* _Prompt_
Please copy each line below that contains the string "patDef".

* _Collected data entries_
/-- R116, R117, R118, R119, R120: a pattern action on an output that is OFF or in HOST mode, or a FOLLOW with no
channel of its set held, changes nothing; otherwise SET, CLEAR, TOGGLE, PULSE and FOLLOW lead to the states of their
tables, where a PULSE whose end has already been reached leaves the output LOW (a distance of exactly 2^31 counts as
not reached, the model's choice, log 20; ENABLE 0 and OFF are tested together, deduced, log 25). -/
def Obligations.ActionsLeadToTheirStates : Prop :=
  ∀ (e : Env) (a : Action) (w : Recog) (c : OutCfg) (o : OutState) (set : ChanSet) (due : Time),
    c = e.outCfg[a.out] → o = w.outs[a.out] → set = a.lastSet &&& w.held →
    due = a.time + BitVec.ofNat 32 (a.pulseLen * 10) →
    ((c.enable = false ∨ o = .off ∨ c.mode = .host ∨ (a.op = .follow ∧ set = 0)) → w.act e a = w)
    ∧ (c.enable = true → o ≠ .off → c.mode = .pattern →
      (a.op = .set → w.act e a = w.setOut a.out .high)
      ∧ (a.op = .clear → w.act e a = w.setOut a.out .low)
      ∧ (a.op = .toggle → w.act e a = w.setOut a.out (if o = .low then .high else .low))
      ∧ (a.op = .pulse → (c.retrigger = .extend ∨ ∀ old, o ≠ .pulsing old) →
          w.act e a = w.setOut a.out (if (e.now - due).toNat < 2 ^ 31 then .low else .pulsing due))
      ∧ (a.op = .pulse → c.retrigger = .keep → (∃ old, o = .pulsing old) → w.act e a = w)
      ∧ (a.op = .follow → set ≠ 0 → w.act e a = w.setOut a.out (.following set)))

/-- R114, R115: the drive of each pin by DRIVE, POLARITY and whether its output is OFF, inactive (LOW) or active, and
the bit of OUT_STATE. -/
def Obligations.PinsFollowTheOutputs : Prop :=
  ∀ (s : State) (o : OutIdx) (c : OutCfg) (x : OutState), c = s.outCfg[o] → x = s.outState[o] →
    (s.pinDrive o = if x = .off then .highZ
      else if c.drive = .openDrain then (if x = .low then .released else .driveLow)
      else if x = .low ↔ c.polarity = .activeHigh then .driveLow else .driveHigh)
    ∧ ((s.readReg 0x17#6).getLsbD o.val = true ↔ x ≠ .off ∧ x ≠ .low)
    ∧ (s.readReg 0x17#6).getLsbD 6 = false ∧ (s.readReg 0x17#6).getLsbD 7 = false

/-! ## Patterns and the step pool -/

/-- R48, R40: BEGIN_PATTERN refuses in order BAD_INDEX, BUILD_OPEN, BAD_STATE and BAD_VALUE; accepted, it makes the
pattern BUILDING with the header, no steps and UNIVERSE {}, and opens the build context. APPEND_STEP refuses in order
NO_BUILD, TOO_MANY_STEPS, POOL_FULL and BAD_VALUE; accepted, it adds the step at the end and takes one slot. -/
def Obligations.BeginAndAppendBuildAPattern : Prop :=
  (∀ s : State, s.Takes →
    (24 ≤ s.engine.arg0.toNat → exec .beginPattern s = .next (s.posted 0x10#8 .badIndex 0))
    ∧ ∀ p : PatIdx, s.engine.arg0 = BitVec.ofNat 8 p.val →
      ((∃ q, s.build = some q ∧ q ≠ p) → exec .beginPattern s = .next (s.posted 0x10#8 .buildOpen 0))
      ∧ ((s.build = none ∨ s.build = some p) →
        (s.patState[p] ≠ .empty → exec .beginPattern s = .next (s.posted 0x10#8 .badState 0))
        ∧ (s.patState[p] = .empty →
          (∀ n, readHeader s.engine.buf = .bad n →
            exec .beginPattern s = .next (s.posted 0x10#8 .badValue (BitVec.ofNat 8 n)))
          ∧ ∀ h, readHeader s.engine.buf = .good h → exec .beginPattern s = .next
            ({ s with patDef := s.patDef.set p { header := h, steps := [], univ := 0 }
                      patState := s.patState.set p .building
                      build := some p }.posted 0x10#8 .ok 0))))
  ∧ ∀ s : State, s.Takes →
    (s.build = none → exec .appendStep s = .next (s.posted 0x11#8 .noBuild 0))
    ∧ ∀ (p : PatIdx) (d : PatDef), s.build = some p → d = s.patDef[p] →
      (8 ≤ d.steps.length → exec .appendStep s = .next (s.posted 0x11#8 .tooManySteps 0))
      ∧ (d.steps.length < 8 → s.poolFree = 0 → exec .appendStep s = .next (s.posted 0x11#8 .poolFull 0))
      ∧ (d.steps.length < 8 → s.poolFree ≠ 0 →
        (∀ n, readStep s.engine.buf d.steps = .bad n →
          exec .appendStep s = .next (s.posted 0x11#8 .badValue (BitVec.ofNat 8 n)))
        ∧ ∀ x, readStep s.engine.buf d.steps = .good x → exec .appendStep s = .next
          ({ s with patDef := s.patDef.set p { d with steps := d.steps ++ [x] }
                    poolFree := s.poolFree - 1 }.posted 0x11#8 .ok 0))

* _Exercise result_
            ({ s with patDef := s.patDef.set p { header := h, steps := [], univ := 0 }
    ∧ ∀ (p : PatIdx) (d : PatDef), s.build = some p → d = s.patDef[p] →
          ({ s with patDef := s.patDef.set p { d with steps := d.steps ++ [x] }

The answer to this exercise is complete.